SET @Pos1 = PATINDEX('%\cf[0123456789][0123456789 ]%', @rtf)

WHILE @Pos1 > 0
SELECT @Pos2 = CHARINDEX(' ', @rtf, @Pos1 + 1),
@rtf = STUFF(@rtf, @Pos1, @Pos2 - @Pos1 + 1, ''),
@Pos1 = PATINDEX('%\cf[0123456789][0123456789 ]%', @rtf)

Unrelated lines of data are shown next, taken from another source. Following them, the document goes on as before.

-- ==== Sys2Proof/Tests/MoveWitness.lean ====
section
/-!
SUPPORT. Concrete states that meet the hypotheses of the statement about the copy engine.
-/
set_option Elab.async false
set_option maxRecDepth 100000

namespace Sys2Proof.Tests
open Sys2Proof Sys2Proof.Machine

/-- The forager of core 0 at H, beside a descriptor at 0x400 that names 0x500 and 0x600; x6 is its address, x7 a length of 8. -/
def mover : State :=
  let s := ((start.memWrite 0x400 8 0x500).memWrite 0x408 8 0x600).memWrite 0x600 8 0x77
  let s := s.setSlot 0 15 { s.me with pc := 0x300 }
  ({ s with cur := { core := 0, slot := 15 } }).modMe fun t => t.setXs [(6, 0x400), (7, 8), (8, 0x401)]

/-- A copy of `n` words that has done `d`. -/
def copying (n d : Nat) (bad : Option Nat) : Transfer :=
  { op := .cp, id := 9, desc := #v[0x500, 0x600, 0, 0, 0, 0], arg := 8, agent := mover.me, total := n, done := d, index := none, got := [], owed := [],
    stalled := none, heldSince := none, heldAt := 0, bad := bad, entry := 0, walking := none }

/-- Channel 3 with a queue and a latch. -/
def channel (l : List Transfer) (next : BitVec 32) (latch : Option (BitVec 32 × Nat)) : State :=
  { mover.modChannel 0 3 fun _ => { next := next, queue := l, latch := latch } with args := { core := 0, ch := 3 } }

theorem witness_Transfers_command (h : Obligations.Transfers) :
    (∃ t, exec (.mvcp 5 3 6 7) (channel [] 0xFFFFFFFF none) = .next t ∧ t.me.getX 5 = 0xFFFFFFFF ∧ (t.channel 0 3).next = 0) ∧
    (let s := channel (List.replicate 16 (copying 1 0 none)) 0 none; exec (.mvcp 5 3 6 7) s = .next (s.waits (.channelRoom 3))) ∧
    ∃ t a, exec (.mvcp 5 3 6 8) (channel [] 0 none) = .next t ∧ (t.channel 0 3).queue = [a] ∧ a.bad = some 5 := by
  refine ⟨?_, ?_, ?_⟩
  · obtain ⟨w, v, a, k⟩ := okThen_ex (r := readDescriptor ((channel [] 0xFFFFFFFF none).me.getX 6) (channel [] 0xFFFFFFFF none))
      (k := fun _ v => v.channel v.cur.core 3 = { next := 0xFFFFFFFF, queue := [], latch := none }) (by decide +kernel)
    have k := of_decide_eq_true k
    obtain ⟨t, x, b, c, _, _, _, _, _, d, _⟩ := (h.1 (channel [] 0xFFFFFFFF none) _ v 5 6 7 3 (.mvcp 5 3 6 7) _ 0 0 w.1 w.2 (.head _) (by decide +kernel)
      (by decide +kernel) rfl a (fun e => by rcases e with e | e <;> cases e)).2 (by rw [k]; decide)
    exact ⟨t, b, by rw [c, k]; rfl, d.trans (by rw [k]; rfl)⟩
  · obtain ⟨w, v, a, k⟩ := okThen_ex (r := readDescriptor ((channel (List.replicate 16 (copying 1 0 none)) 0 none).me.getX 6)
      (channel (List.replicate 16 (copying 1 0 none)) 0 none)) (k := fun _ v => (v.channel v.cur.core 3).queue.length = 16) (by decide +kernel)
    exact (h.1 (channel (List.replicate 16 (copying 1 0 none)) 0 none) _ v 5 6 7 3 (.mvcp 5 3 6 7) _ 0 0 w.1 w.2 (.head _) (by decide +kernel)
      (by decide +kernel) rfl a (fun e => by rcases e with e | e <;> cases e)).1 (by rw [of_decide_eq_true k] <;> decide)
  · obtain ⟨w, v, a, k⟩ := okThen_ex (r := readDescriptor ((channel [] 0 none).me.getX 6) (channel [] 0 none))
      (k := fun w v => v.channel v.cur.core 3 = { next := 0, queue := [], latch := none } ∧ v.commandBad v.cur.core .cp w.1 0x401 = true) (by decide +kernel)
    obtain ⟨k, m⟩ := of_decide_eq_true k
    obtain ⟨t, x, b, _, _, _, _, _, _, _, d, _, _, _, _, _, _, e⟩ := (h.1 (channel [] 0 none) _ v 5 6 8 3 (.mvcp 5 3 6 8) _ 0 0 w.1 w.2 (.head _) (by decide +kernel)
      (by decide +kernel) rfl a (fun e => by rcases e with e | e <;> cases e)).2 (by rw [k]; decide)
    have y : (channel [] 0 none).me.getX 8 = 0x401 := by decide +kernel
    exact ⟨t, x, b, d.trans (by rw [k]; rfl), by rw [e, y, m]; rfl⟩

theorem witness_Transfers_watermark (h : Obligations.Transfers) :
    (∃ t, exec (.mvid 5 3) (channel [copying 1 0 none] 10 none) = .next t ∧ t.me.getX 5 = 9) ∧
    (let s := channel [copying 1 0 none] 10 none; exec (.mvwait 3 7) s = .next (s.past 4)) ∧
    (let s := channel [copying 1 0 none] 0x401 none; exec (.mvwait 3 8) s = .next (s.waits (.transfer 3 0x401))) ∧
    (let s := channel [] 12 (some (8, 5)); ∃ t, exec (.mvwait 3 7) s = .next t ∧ (t.channel 0 3).latch = none ∧ t.me.bankH.xval = 0x00000008_00050003) ∧
    (let s := channel [] 12 (some (9, 5)); exec (.mvwait 3 7) s = .next (s.past 4)) := by
  refine ⟨?_, ?_, ?_, ?_, ?_⟩
  · exact ⟨_, (h.2.1 (channel [copying 1 0 none] 10 none) 5 7 3).1 (by decide +kernel), by decide +kernel⟩
  · exact ((h.2.1 (channel [copying 1 0 none] 10 none) 5 7 3).2 (by decide +kernel)).2.1 (by decide +kernel) (by decide +kernel)
  · exact ((h.2.1 (channel [copying 1 0 none] 0x401 none) 5 8 3).2 (by decide +kernel)).1 (by decide +kernel)
  · exact ⟨_, ((h.2.1 (channel [] 12 (some (8, 5))) 5 7 3).2 (by decide +kernel)).2.2.1 8 5 (by decide +kernel) (by decide +kernel) (by decide +kernel) (by decide +kernel),
      by decide +kernel⟩
  · exact ((h.2.1 (channel [] 12 (some (9, 5))) 5 7 3).2 (by decide +kernel)).2.2.2 9 5 (by decide +kernel) (by decide +kernel) (by decide +kernel)

/-- An mvring that waits for a slot of ring 1. -/
def ringMove : State := (channel [{ copying 0 0 none with op := .ring, desc := #v[1, 0x600, 0, 0, 0, 0] }] 10 none).modCore 0 fun q =>
  q.setRing 1 { base := 0, n := 4, size := 128, head := 0, tail := 3, filled := 3, held := [] }

/-- An mvfill of two words with 8. -/
def filling : Transfer := { copying 2 0 none with op := .fill, desc := #v[0x500, 8, 0, 0, 0, 0], arg := 16 }

theorem witness_Transfers_unit (h : Obligations.Transfers) :
    (∃ t, exec .transferComplete (channel [copying 1 0 (some 5)] 10 none) = .next t ∧ (t.channel 0 3).latch = some (9, 5)) ∧
    (∃ t, exec .transferComplete (channel [copying 2 1 none] 10 none) = .next t ∧ (t.channel 0 3).queue = []) ∧
    (∃ t, exec .transferComplete (channel [copying 2 0 none] 10 none) = .next t ∧ (t.channel 0 3).queue = [copying 2 1 none]) ∧
    (∃ t, exec .transferComplete (channel [copying 2 2 none] 10 none) = .next t ∧ (t.channel 0 3).queue = []) ∧
    (∃ t, exec .transferComplete (channel [filling] 10 none) = .next t ∧ Cells.readNat t.mem 0x500 8 = 8) ∧
    ∃ t, exec .mvringSlotFree ringMove = .next t ∧ (t.channel 0 3).queue.map (·.index) = [some 3] := by
  refine ⟨?_, ?_, ?_, ?_, ?_, ?_⟩
  · obtain ⟨t, a, _, _, b⟩ := (h.2.2 (channel [copying 1 0 (some 5)] 10 none) _ [] rfl).1 5 rfl (by decide)
    exact ⟨t, a, b.trans rfl⟩
  · let s := channel [copying 2 1 none] 10 none
    obtain ⟨w, u, a, k⟩ := okThen_ex (r := fetchWord mover.me 0x608 { s with cur := { core := 0, slot := forager } })
      (k := fun w u => okThen (depositWord mover.me 0x508 w.1 w.2 u) fun _ _ => true) (by decide +kernel)
    obtain ⟨_, v, b, _⟩ := okThen_ex k
    obtain ⟨t, c, _, _, _, d, _⟩ := (h.2.2 s _ [] rfl).2.1 8 w u v (by decide +kernel) rfl rfl (by decide) nofun (by decide) a b
    exact ⟨t, c, d rfl⟩
  · let s := channel [copying 2 0 none] 10 none
    obtain ⟨w, u, a, k⟩ := okThen_ex (r := fetchWord mover.me 0x600 { s with cur := { core := 0, slot := forager } })
      (k := fun w u => okThen (depositWord mover.me 0x500 w.1 w.2 u) fun _ _ => true) (by decide +kernel)
    obtain ⟨_, v, b, _⟩ := okThen_ex k
    obtain ⟨t, c, _, _, _, _, d⟩ := (h.2.2 s _ [] rfl).2.1 0 w u v (by decide +kernel) rfl rfl (by decide) nofun (by decide) a b
    exact ⟨t, c, d (by decide)⟩
  · obtain ⟨t, a, b, _⟩ := (h.2.2 (channel [copying 2 2 none] 10 none) _ [] rfl).2.2.2.1 rfl (by decide +kernel) (by decide)
    exact ⟨t, a, b⟩
  · obtain ⟨b, v, a, k⟩ := okThen_ex (r := transferUnit 3 filling { channel [filling] 10 none with cur := { core := 0, slot := forager } })
      (k := fun _ v => Cells.readNat v.mem 0x500 8 = 8) (by decide +kernel)
    obtain ⟨t, c, d, _⟩ := (h.2.2 (channel [filling] 10 none) _ [] rfl).2.2.1 b v (by decide +kernel) rfl (by decide) nofun a
    exact ⟨t, c, (congrArg (Cells.readNat · 0x500 8) d).trans (of_decide_eq_true k)⟩
  · obtain ⟨t, a, b, _⟩ := (h.2.2 ringMove { copying 0 0 none with op := .ring, desc := #v[1, 0x600, 0, 0, 0, 0] } [] (by decide +kernel)).2.2.2.2 _ rfl rfl rfl
      (show (ringMove.core 0).ring 1 = some { base := 0, n := 4, size := 128, head := 0, tail := 3, filled := 3, held := [] } by decide +kernel) (by decide)
    exact ⟨t, a, by rw [show t.channel 0 3 = t.channel ringMove.args.core ringMove.args.ch from rfl, b]; rfl⟩

end Sys2Proof.Tests
end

SELECT @rtf = REPLACE(@rtf, '\pard', ''),
@rtf = REPLACE(@rtf, '\par', ''),
@rtf = LEFT(@rtf, LEN(@rtf) - 1)

SELECT @rtf = REPLACE(@rtf, '\b0 ', ''),
@rtf = REPLACE(@rtf, '\b ', '')

SELECT @rtf = STUFF(@rtf, 1, CHARINDEX(' ', @rtf), '')

RETURN @rtf
END

E 12°55'05.25"
N 56°04'39.16"

SwePeso
Patron Saint of Lost Yaks

30421 Posts

Posted - 2007-09-26 : 12:16:25
[code]DECLARE @Sample TABLE (ID INT, data VARCHAR(8000))

INSERT @Sample
SELECT 1, '{\rtf1\ansi\ansicpg1252\deff0\deflang1053{\fonttbl{\f0\fswiss\fcharset0 Arial;}}
{\colortbl ;\red255\green0\blue0;\red0\green128\blue0;\red0\green0\blue255;}
{\*\generator Msftedit 5.41.15.1507;}\viewkind4\uc1\pard\f0\fs20 P\cf1 e\cf0 ter\par
\cf2 L\cf0 ar\b s\b0 s\cf3 o\cf0 n\par
}' UNION ALL
SELECT 2, '{\rtf1\ansi\deff0{\fonttbl{\f0\fnil\fcharset0 Tahoma;}}
{\colortbl ;\red0\green0\blue0;}
{\*\generator Riched20 5.50.99.2014;}\viewkind4\uc1\pard\cf1\f0\fs18\lang1033 ~200 LF streambank stabilization to provide structural protection\par}'

SELECT ID,
dbo.fnParseRTF(data)
FROM @Sample[/code]
E 12°55'05.25"
N 56°04'39.16"
Go to Top of Page

Kristen
Test

22859 Posts

Posted - 2007-09-26 : 15:13:40
Blimey; Noble effort mate!

I fiddled about for 10 minutes and decided I had better things to do with my time!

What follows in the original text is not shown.